The 2026 comparison table
A summary of the market's solutions, with indicative public prices observed in early 2026 (excluding promotions and education licences):
| Software | Licence model | Indicative price | Who it is for |
|---|---|---|---|
| WebODM / OpenDroneMap | Open source | Free (installer ~€60) | Getting started, everyday uses, zero budget |
| Meshroom | Open source | Free | Heritage and object 3D, no mapping |
| MicMac (IGN) | Open source | Free | Demanding survey work, advanced users |
| Agisoft Metashape Standard | Perpetual | ~€170 | 3D and orthomosaics without fine georeferencing |
| Agisoft Metashape Professional | Perpetual | ~€3,300 | Surveyors, engineering firms, GCP accuracy |
| DJI Terra | Permanent | €1,400 – €3,000 | DJI Enterprise fleets, integrated chain |
| Pix4D (mapper/matic) | Subscription | €200 – €350/month | Intensive production, large sites |
| DroneDeploy | SaaS subscription | from ~€300/month | Distributed construction teams, all-cloud |
A useful benchmark: if you bill fewer than two photogrammetry missions per month, a €300 monthly subscription eats an unreasonable share of your margin — perpetual licences or free tools are the way to go.
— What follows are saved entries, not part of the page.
-- ==== Sys2Proof/Machine/Ring.lean ====
section
/-! DEFINITION. The Alnar ring: routes (R419, R420), codewords and lanes (R414 to R418), frames that arrive (R418, R422, R423), far
requests served and answered (R422). -/
namespace Sys2Proof.Machine

/-! ## Routes (R419, R420) -/

/-- A link of the discovered topology: two module IDs, the lower one first where both are known, and its latency in ns. -/
structure Edge where
  a : Nat
  b : Nat
  lat : Nat
  deriving DecidableEq, Repr

/-- Links announced, each once: by its lower end, or by its only end that is known. -/
def edgesOf (links : Map (List (Nat × Nat))) : List Edge :=
  links.flatMap (fun m => m.2.filterMap (fun l =>
    if m.1 < l.1 ∨ (links.find? l.1).isNone then some { a := m.1, b := l.1, lat := l.2 } else none))

/-- Kruskal's step: the component of each module by a label, and the links taken so far. -/
def growTree (acc : Map Nat × List Edge) (e : Edge) : Map Nat × List Edge :=
  let la := acc.1.get e.a e.a
  let lb := acc.1.get e.b e.b
  if la = lb then acc
  else (((acc.1.set e.a la).set e.b lb).map (fun x => (x.1, if x.2 = lb then la else x.2)), acc.2 ++ [e])

/-- Spanning tree over the links of least latency (R420): the link of highest latency of each cycle is left out. -/
def spanningTree (es : List Edge) : List Edge := ((sortBy (fun e => e.lat) es).foldl growTree ([], [])).2

/-- Cycles of the topology: links beyond a spanning tree. -/
def cyclesOf (es : List Edge) : Nat := es.length - (spanningTree es).length

/-- R419: whether route `x` as (port, hops, latency) is better than `y`. -/
def betterRoute (x y : Nat × Nat × Nat) : Bool :=
  x.2.1 < y.2.1 || (x.2.1 = y.2.1 && (x.2.2 < y.2.2 || (x.2.2 = y.2.2 && x.1 < y.1)))

/-- A candidate route to a module kept if it is better than the one known. -/
def offerRoute (rs : Map (Nat × Nat × Nat)) (dest : Nat) (r : Nat × Nat × Nat) : Map (Nat × Nat × Nat) :=
  match rs.find? dest with
  | some old => if betterRoute r old then rs.set dest r else rs
  | none => rs.set dest r

/-- One round over every link in both directions. -/
def relaxRoutes (own : Nat) (es : List Edge) (rs : Map (Nat × Nat × Nat)) : Map (Nat × Nat × Nat) :=
  es.foldl (fun rs e =>
    let go (rs : Map (Nat × Nat × Nat)) (a b : Nat) : Map (Nat × Nat × Nat) :=
      match rs.find? a with
      | some (p, h, l) => if b = own then rs else offerRoute rs b (p, h + 1, l + e.lat)
      | none => rs
    go (go rs e.a e.b) e.b e.a) rs

/-- Rounds until every route has settled. -/
def settleRoutes (own : Nat) (es : List Edge) : Nat → Map (Nat × Nat × Nat) → Map (Nat × Nat × Nat)
  | 0, rs => rs
  | n + 1, rs => settleRoutes own es n (relaxRoutes own es rs)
Choose by use case — and do not forget the hardware
The right choice follows from the deliverable. Construction monitoring and stockpile volumes: WebODM or DJI Terra are enough — absolute centimetre accuracy matters less than month-to-month repeatability. Contractual survey work and surveyor-grade plans: Metashape Professional or Pix4D with GNSS-surveyed ground control points, the only route to a defensible 2-5 cm accuracy. BIM models and site integration: favour IFC exports and classified point clouds — our guide to photogrammetry and BIM on construction sites details that full chain. Agriculture: vegetation indices (NDVI) require a multispectral sensor and a dedicated module.
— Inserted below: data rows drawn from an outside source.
/-- ILLEGAL_INSTR: the words at the PC spell no instruction (R323). -/
def illegalStep (d : Device) (n : Nat) : Device :=
  if d.mayRun n then
    match d.fetchAt n (d.reeve n).pc 0 with
    | (.instr none, d) => d.finishInstr n 2 false (.fault 0x01 0 0)
    | (_, d) => d
  else d

/-- FETCH_FAULT: the fetch at the PC faults; `ecc` is an error of the lines of its two halfwords (R332). -/
def fetchFaultStep (d : Device) (n ecc : Nat) : Device :=
  if d.mayRun n then
    match d.fetchAt n (d.reeve n).pc ecc with
    | (.fault c x a, d) => d.finishInstr n 2 false (.fault c x a)
    | (_, d) => d
  else d

/-! ## CONTROL jobs (R308 to R310) -/

/-- The state of Table 11-1 for a job. -/
def Reeve.forJob (r : Reeve) (seq : Nat) (j : Job) : Reeve :=
  { r with pc := dsProgram j.desc, status := 0x84, winptr := 0x30, lcount := 0, lend := 0, vl := 0, vstart := 0
           regs := [(0, dsArg j.desc), (1, j.ch), (2, seq)], lregs := [], mregs := [], longReady := r.le && r.longReady, flight := []
           resv := none, locked := false, wfi := false, sow := none, longAt := none, longFlight := false, handler := 0 }

/-- CONTROL_JOB: a CONTROL job starts on the free CONTROL reeve of the lowest logical number; one recovered after its program had ended needs
none. -/
def startControl (d : Device) (tag : Nat) : Device :=
  match d.job? tag with
  | none => d
  | some j =>
    if dsKind j.desc ≠ 1 then d
    else if j.st ≠ .waiting then
      match j.exitWith, j.reeve with
      | some exit, none => d.redoExit tag j exit
      | _, _ => d
    else if d.mayStart j ∧ d.power.step ≥ 3 then
      if j.exitWith.isSome then d.startJob tag
      else
        match d.freeReeve with
        | none => d
        | some n =>
          let d := d.startJob tag
          let d := d.upJob tag (fun j => { j with reeve := some n, sownOpen := true, sown := [], sownCount := 0, sownFail := none, stageCells := [], stagePages := [], exitAt := 0, exitRead := false })
          d.upReeve n (fun r => Reeve.forJob r j.seq j)
    else d

end Device

end Sys2Proof.Machine
end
Do not forget two hardware prerequisites. The workstation first: photogrammetric processing devours resources — 32 to 64 GB of RAM and a recent graphics card are the minimum to process a 500-photo site without losing a night. The drone second: an RTK module drastically reduces the need for ground control points. And if you are on the client side rather than a pilot, there is no need to invest: the operators listed on our drone surveying and photogrammetry page deliver turnkey orthophotos and 3D models.
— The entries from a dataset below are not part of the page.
@[simp] theorem notice_mem (d : Device) : d.notice.mem = d.mem := by
  obtain ⟨_, _, _, e⟩ := notice_eq d; rw [e]
@[simp] theorem mbxPush_mem (d : Device) (n : Nat) (hs : Bool) (c hi : Nat) : (d.mbxPush n hs c hi).mem = d.mem := by
  obtain ⟨_, _, _, e⟩ := mbxPush_eq d n hs c hi; rw [e]
@[simp] theorem startReeve_mem (d : Device) (n : Nat) (l : Option Nat) : (d.startReeve n l).mem = d.mem := by
  simp only [startReeve]; split <;> simp
@[simp] theorem notice_poison (d : Device) : d.notice.poison = d.poison := by
  obtain ⟨_, _, _, e⟩ := notice_eq d; rw [e]
@[simp] theorem mbxPush_poison (d : Device) (n : Nat) (hs : Bool) (c hi : Nat) : (d.mbxPush n hs c hi).poison = d.poison := by
  obtain ⟨_, _, _, e⟩ := mbxPush_eq d n hs c hi; rw [e]
@[simp] theorem startReeve_poison (d : Device) (n : Nat) (l : Option Nat) : (d.startReeve n l).poison = d.poison := by
  simp only [startReeve]; split <;> simp
@[simp] theorem notice_snaps (d : Device) : d.notice.snaps = d.snaps := by
  obtain ⟨_, _, _, e⟩ := notice_eq d; rw [e]
@[simp] theorem mbxPush_snaps (d : Device) (n : Nat) (hs : Bool) (c hi : Nat) : (d.mbxPush n hs c hi).snaps = d.snaps := by
  obtain ⟨_, _, _, e⟩ := mbxPush_eq d n hs c hi; rw [e]
@[simp] theorem startReeve_snaps (d : Device) (n : Nat) (l : Option Nat) : (d.startReeve n l).snaps = d.snaps := by
  simp only [startReeve]; split <;> simp
@[simp] theorem notice_latches (d : Device) : d.notice.latches = d.latches := by
  obtain ⟨_, _, _, e⟩ := notice_eq d; rw [e]
@[simp] theorem mbxPush_latches (d : Device) (n : Nat) (hs : Bool) (c hi : Nat) : (d.mbxPush n hs c hi).latches = d.latches := by
  obtain ⟨_, _, _, e⟩ := mbxPush_eq d n hs c hi; rw [e]
@[simp] theorem startReeve_latches (d : Device) (n : Nat) (l : Option Nat) : (d.startReeve n l).latches = d.latches := by
  simp only [startReeve]; split <;> simp
@[simp] theorem mbxPush_free (d : Device) (n : Nat) (hs : Bool) (c hi : Nat) : (d.mbxPush n hs c hi).free = d.free := by
  obtain ⟨_, _, _, e⟩ := mbxPush_eq d n hs c hi; rw [e]
@[simp] theorem startReeve_free (d : Device) (n : Nat) (l : Option Nat) : (d.startReeve n l).free = d.free := by
  simp only [startReeve]; split <;> simp
@[simp] theorem notice_out (d : Device) : d.notice.out = d.out := by
  obtain ⟨_, _, _, e⟩ := notice_eq d; rw [e]
@[simp] theorem mbxPush_out (d : Device) (n : Nat) (hs : Bool) (c hi : Nat) : (d.mbxPush n hs c hi).out = d.out := by
  obtain ⟨_, _, _, e⟩ := mbxPush_eq d n hs c hi; rw [e]
@[simp] theorem startReeve_out (d : Device) (n : Nat) (l : Option Nat) : (d.startReeve n l).out = d.out := by
  simp only [startReeve]; split <;> simp
@[simp] theorem notice_elog (d : Device) : d.notice.elog = d.elog := by
  obtain ⟨_, _, _, e⟩ := notice_eq d; rw [e]
@[simp] theorem mbxPush_elog (d : Device) (n : Nat) (hs : Bool) (c hi : Nat) : (d.mbxPush n hs c hi).elog = d.elog := by
  obtain ⟨_, _, _, e⟩ := mbxPush_eq d n hs c hi; rw [e]
@[simp] theorem startReeve_elog (d : Device) (n : Nat) (l : Option Nat) : (d.startReeve n l).elog = d.elog := by
  simp only [startReeve]; split <;> simp
@[simp] theorem notice_bell (d : Device) : d.notice.bell = d.bell := by
  obtain ⟨_, _, _, e⟩ := notice_eq d; rw [e]
@[simp] theorem mbxPush_bell (d : Device) (n : Nat) (hs : Bool) (c hi : Nat) : (d.mbxPush n hs c hi).bell = d.bell := by
  obtain ⟨_, _, _, e⟩ := mbxPush_eq d n hs c hi; rw [e]
@[simp] theorem startReeve_bell (d : Device) (n : Nat) (l : Option Nat) : (d.startReeve n l).bell = d.bell := by
  simp only [startReeve]; split <;> simp
@[simp] theorem notice_xlt (d : Device) : d.notice.xlt = d.xlt := by
  obtain ⟨_, _, _, e⟩ := notice_eq d; rw [e]
@[simp] theorem mbxPush_xlt (d : Device) (n : Nat) (hs : Bool) (c hi : Nat) : (d.mbxPush n hs c hi).xlt = d.xlt := by
  obtain ⟨_, _, _, e⟩ := mbxPush_eq d n hs c hi; rw [e]
@[simp] theorem startReeve_xlt (d : Device) (n : Nat) (l : Option Nat) : (d.startReeve n l).xlt = d.xlt := by
  simp only [startReeve]; split <;> simp
@[simp] theorem notice_crofts (d : Device) : d.notice.crofts = d.crofts := by
  obtain ⟨_, _, _, e⟩ := notice_eq d; rw [e]
@[simp] theorem mbxPush_crofts (d : Device) (n : Nat) (hs : Bool) (c hi : Nat) : (d.mbxPush n hs c hi).crofts = d.crofts := by
  obtain ⟨_, _, _, e⟩ := mbxPush_eq d n hs c hi; rw [e]
@[simp] theorem startReeve_crofts (d : Device) (n : Nat) (l : Option Nat) : (d.startReeve n l).crofts = d.crofts := by
  simp only [startReeve]; split <;> simp
@[simp] theorem notice_chans (d : Device) : d.notice.chans = d.chans := by
  obtain ⟨_, _, _, e⟩ := notice_eq d; rw [e]
@[simp] theorem mbxPush_chans (d : Device) (n : Nat) (hs : Bool) (c hi : Nat) : (d.mbxPush n hs c hi).chans = d.chans := by
  obtain ⟨_, _, _, e⟩ := mbxPush_eq d n hs c hi; rw [e]
@[simp] theorem startReeve_chans (d : Device) (n : Nat) (l : Option Nat) : (d.startReeve n l).chans = d.chans := by
  simp only [startReeve]; split <;> simp
@[simp] theorem notice_jobs (d : Device) : d.notice.jobs = d.jobs := by
  obtain ⟨_, _, _, e⟩ := notice_eq d; rw [e]
@[simp] theorem mbxPush_jobs (d : Device) (n : Nat) (hs : Bool) (c hi : Nat) : (d.mbxPush n hs c hi).jobs = d.jobs := by
  obtain ⟨_, _, _, e⟩ := mbxPush_eq d n hs c hi; rw [e]
@[simp] theorem startReeve_jobs (d : Device) (n : Nat) (l : Option Nat) : (d.startReeve n l).jobs = d.jobs := by
  simp only [startReeve]; split <;> simp
@[simp] theorem notice_sower (d : Device) : d.notice.sower = d.sower := by
  obtain ⟨_, _, _, e⟩ := notice_eq d; rw [e]
@[simp] theorem mbxPush_sower (d : Device) (n : Nat) (hs : Bool) (c hi : Nat) : (d.mbxPush n hs c hi).sower = d.sower := by
  obtain ⟨_, _, _, e⟩ := mbxPush_eq d n hs c hi; rw [e]
@[simp] theorem startReeve_sower (d : Device) (n : Nat) (l : Option Nat) : (d.startReeve n l).sower = d.sower := by
  simp only [startReeve]; split <;> simp
@[simp] theorem notice_ledger (d : Device) : d.notice.ledger = d.ledger := by
  obtain ⟨_, _, _, e⟩ := notice_eq d; rw [e]
@[simp] theorem mbxPush_ledger (d : Device) (n : Nat) (hs : Bool) (c hi : Nat) : (d.mbxPush n hs c hi).ledger = d.ledger := by
  obtain ⟨_, _, _, e⟩ := mbxPush_eq d n hs c hi; rw [e]
@[simp] theorem startReeve_ledger (d : Device) (n : Nat) (l : Option Nat) : (d.startReeve n l).ledger = d.ledger := by
  simp only [startReeve]; split <;> simp
@[simp] theorem notice_ring (d : Device) : d.notice.ring = d.ring := by
  obtain ⟨_, _, _, e⟩ := notice_eq d; rw [e]
@[simp] theorem mbxPush_ring (d : Device) (n : Nat) (hs : Bool) (c hi : Nat) : (d.mbxPush n hs c hi).ring = d.ring := by
  obtain ⟨_, _, _, e⟩ := mbxPush_eq d n hs c hi; rw [e]
@[simp] theorem startReeve_ring (d : Device) (n : Nat) (l : Option Nat) : (d.startReeve n l).ring = d.ring := by
  simp only [startReeve]; split <;> simp
@[simp] theorem notice_spare (d : Device) : d.notice.spare = d.spare := by
  obtain ⟨_, _, _, e⟩ := notice_eq d; rw [e]
@[simp] theorem mbxPush_spare (d : Device) (n : Nat) (hs : Bool) (c hi : Nat) : (d.mbxPush n hs c hi).spare = d.spare := by
  obtain ⟨_, _, _, e⟩ := mbxPush_eq d n hs c hi; rw [e]
@[simp] theorem startReeve_spare (d : Device) (n : Nat) (l : Option Nat) : (d.startReeve n l).spare = d.spare := by
  simp only [startReeve]; split <;> simp
@[simp] theorem notice_trace (d : Device) : d.notice.trace = d.trace := by
  obtain ⟨_, _, _, e⟩ := notice_eq d; rw [e]
@[simp] theorem mbxPush_trace (d : Device) (n : Nat) (hs : Bool) (c hi : Nat) : (d.mbxPush n hs c hi).trace = d.trace := by
  obtain ⟨_, _, _, e⟩ := mbxPush_eq d n hs c hi; rw [e]
@[simp] theorem startReeve_trace (d : Device) (n : Nat) (l : Option Nat) : (d.startReeve n l).trace = d.trace := by
  simp only [startReeve]; split <;> simp
@[simp] theorem notice_reeves (d : Device) : d.notice.reeves = d.reeves := by
  obtain ⟨_, _, _, e⟩ := notice_eq d; rw [e]
@[simp] theorem mbxPush_reeves (d : Device) (n : Nat) (hs : Bool) (c hi : Nat) : (d.mbxPush n hs c hi).reeves = d.reeves := by
  obtain ⟨_, _, _, e⟩ := mbxPush_eq d n hs c hi; rw [e]
@[simp] theorem startReeve_boxes (d : Device) (n : Nat) (l : Option Nat) : (d.startReeve n l).boxes = d.boxes := by
  simp only [startReeve]; split <;> simp
@[simp] theorem notice_hkdTurn (d : Device) : d.notice.hkdTurn = d.hkdTurn := by
  obtain ⟨_, _, _, e⟩ := notice_eq d; rw [e]
@[simp] theorem mbxPush_hkdTurn (d : Device) (n : Nat) (hs : Bool) (c hi : Nat) : (d.mbxPush n hs c hi).hkdTurn = d.hkdTurn := by
  obtain ⟨_, _, _, e⟩ := mbxPush_eq d n hs c hi; rw [e]
@[simp] theorem startReeve_hkdTurn (d : Device) (n : Nat) (l : Option Nat) : (d.startReeve n l).hkdTurn = d.hkdTurn := by
  simp only [startReeve]; split <;> simp
@[simp] theorem notice_ports (d : Device) : d.notice.ports = d.ports := by
  obtain ⟨_, _, _, e⟩ := notice_eq d; rw [e]
@[simp] theorem mbxPush_ports (d : Device) (n : Nat) (hs : Bool) (c hi : Nat) : (d.mbxPush n hs c hi).ports = d.ports := by
  obtain ⟨_, _, _, e⟩ := mbxPush_eq d n hs c hi; rw [e]
@[simp] theorem startReeve_ports (d : Device) (n : Nat) (l : Option Nat) : (d.startReeve n l).ports = d.ports := by
  simp only [startReeve]; split <;> simp
@[simp] theorem notice_snapT (d : Device) : d.notice.snapT = d.snapT := by
  obtain ⟨_, _, _, e⟩ := notice_eq d; rw [e]
@[simp] theorem mbxPush_snapT (d : Device) (n : Nat) (hs : Bool) (c hi : Nat) : (d.mbxPush n hs c hi).snapT = d.snapT := by
  obtain ⟨_, _, _, e⟩ := mbxPush_eq d n hs c hi; rw [e]
@[simp] theorem startReeve_snapT (d : Device) (n : Nat) (l : Option Nat) : (d.startReeve n l).snapT = d.snapT := by
  simp only [startReeve]; split <;> simp
@[simp] theorem notice_snapAt (d : Device) : d.notice.snapAt = d.snapAt := by
  obtain ⟨_, _, _, e⟩ := notice_eq d; rw [e]
@[simp] theorem mbxPush_snapAt (d : Device) (n : Nat) (hs : Bool) (c hi : Nat) : (d.mbxPush n hs c hi).snapAt = d.snapAt := by
  obtain ⟨_, _, _, e⟩ := mbxPush_eq d n hs c hi; rw [e]
@[simp] theorem startReeve_snapAt (d : Device) (n : Nat) (l : Option Nat) : (d.startReeve n l).snapAt = d.snapAt := by
  simp only [startReeve]; split <;> simp
@[simp] theorem notice_grants (d : Device) : d.notice.grants = d.grants := by
  obtain ⟨_, _, _, e⟩ := notice_eq d; rw [e]
@[simp] theorem mbxPush_grants (d : Device) (n : Nat) (hs : Bool) (c hi : Nat) : (d.mbxPush n hs c hi).grants = d.grants := by
  obtain ⟨_, _, _, e⟩ := mbxPush_eq d n hs c hi; rw [e]
@[simp] theorem startReeve_grants (d : Device) (n : Nat) (l : Option Nat) : (d.startReeve n l).grants = d.grants := by
  simp only [startReeve]; split <;> simp
@[simp] theorem notice_arbCfg (d : Device) : d.notice.arbCfg = d.arbCfg := by
  obtain ⟨_, _, _, e⟩ := notice_eq d; rw [e]
@[simp] theorem mbxPush_arbCfg (d : Device) (n : Nat) (hs : Bool) (c hi : Nat) : (d.mbxPush n hs c hi).arbCfg = d.arbCfg := by
  obtain ⟨_, _, _, e⟩ := mbxPush_eq d n hs c hi; rw [e]
@[simp] theorem startReeve_arbCfg (d : Device) (n : Nat) (l : Option Nat) : (d.startReeve n l).arbCfg = d.arbCfg := by
  simp only [startReeve]; split <;> simp
@[simp] theorem notice_power (d : Device) : d.notice.power = d.power := by
  obtain ⟨_, _, _, e⟩ := notice_eq d; rw [e]
@[simp] theorem mbxPush_power (d : Device) (n : Nat) (hs : Bool) (c hi : Nat) : (d.mbxPush n hs c hi).power = d.power := by
  obtain ⟨_, _, _, e⟩ := mbxPush_eq d n hs c hi; rw [e]
@[simp] theorem startReeve_power (d : Device) (n : Nat) (l : Option Nat) : (d.startReeve n l).power = d.power := by
  simp only [startReeve]; split <;> simp
@[simp] theorem notice_gate (d : Device) : d.notice.gate = d.gate := by
  obtain ⟨_, _, _, e⟩ := notice_eq d; rw [e]
@[simp] theorem mbxPush_gate (d : Device) (n : Nat) (hs : Bool) (c hi : Nat) : (d.mbxPush n hs c hi).gate = d.gate := by
  obtain ⟨_, _, _, e⟩ := mbxPush_eq d n hs c hi; rw [e]
@[simp] theorem startReeve_gate (d : Device) (n : Nat) (l : Option Nat) : (d.startReeve n l).gate = d.gate := by
  simp only [startReeve]; split <;> simp
@[simp] theorem notice_dbg (d : Device) : d.notice.dbg = d.dbg := by
  obtain ⟨_, _, _, e⟩ := notice_eq d; rw [e]
@[simp] theorem mbxPush_dbg (d : Device) (n : Nat) (hs : Bool) (c hi : Nat) : (d.mbxPush n hs c hi).dbg = d.dbg := by
  obtain ⟨_, _, _, e⟩ := mbxPush_eq d n hs c hi; rw [e]
@[simp] theorem startReeve_dbg (d : Device) (n : Nat) (l : Option Nat) : (d.startReeve n l).dbg = d.dbg := by
  simp only [startReeve]; split <;> simp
Frequently asked questions about photogrammetry software
What is the best free photogrammetry software? WebODM, without hesitation, for mapping deliverables (orthophotos, terrain models, volumes). Meshroom complements it for pure 3D, and MicMac beats it on accuracy if the command line does not scare you.
How many photos does a proper reconstruction need? It depends on the area and target resolution, but the golden rule is overlap: at least 75% forward and 65% side. A house and its plot process with 100 to 200 photos, a one-hectare site with 300 to 600.
What accuracy can you reach? Without control points: a few dozen centimetres to several metres in absolute terms. With an RTK drone or GNSS-surveyed GCPs: 2 to 5 cm horizontally, which satisfies most survey uses.
Do you need an RTK drone for photogrammetry? Not to start: any drone with a good camera will do, with georeferencing handled through ground control points. RTK becomes worthwhile when the time spent laying targets exceeds the module's extra cost — typically beyond one mission per week.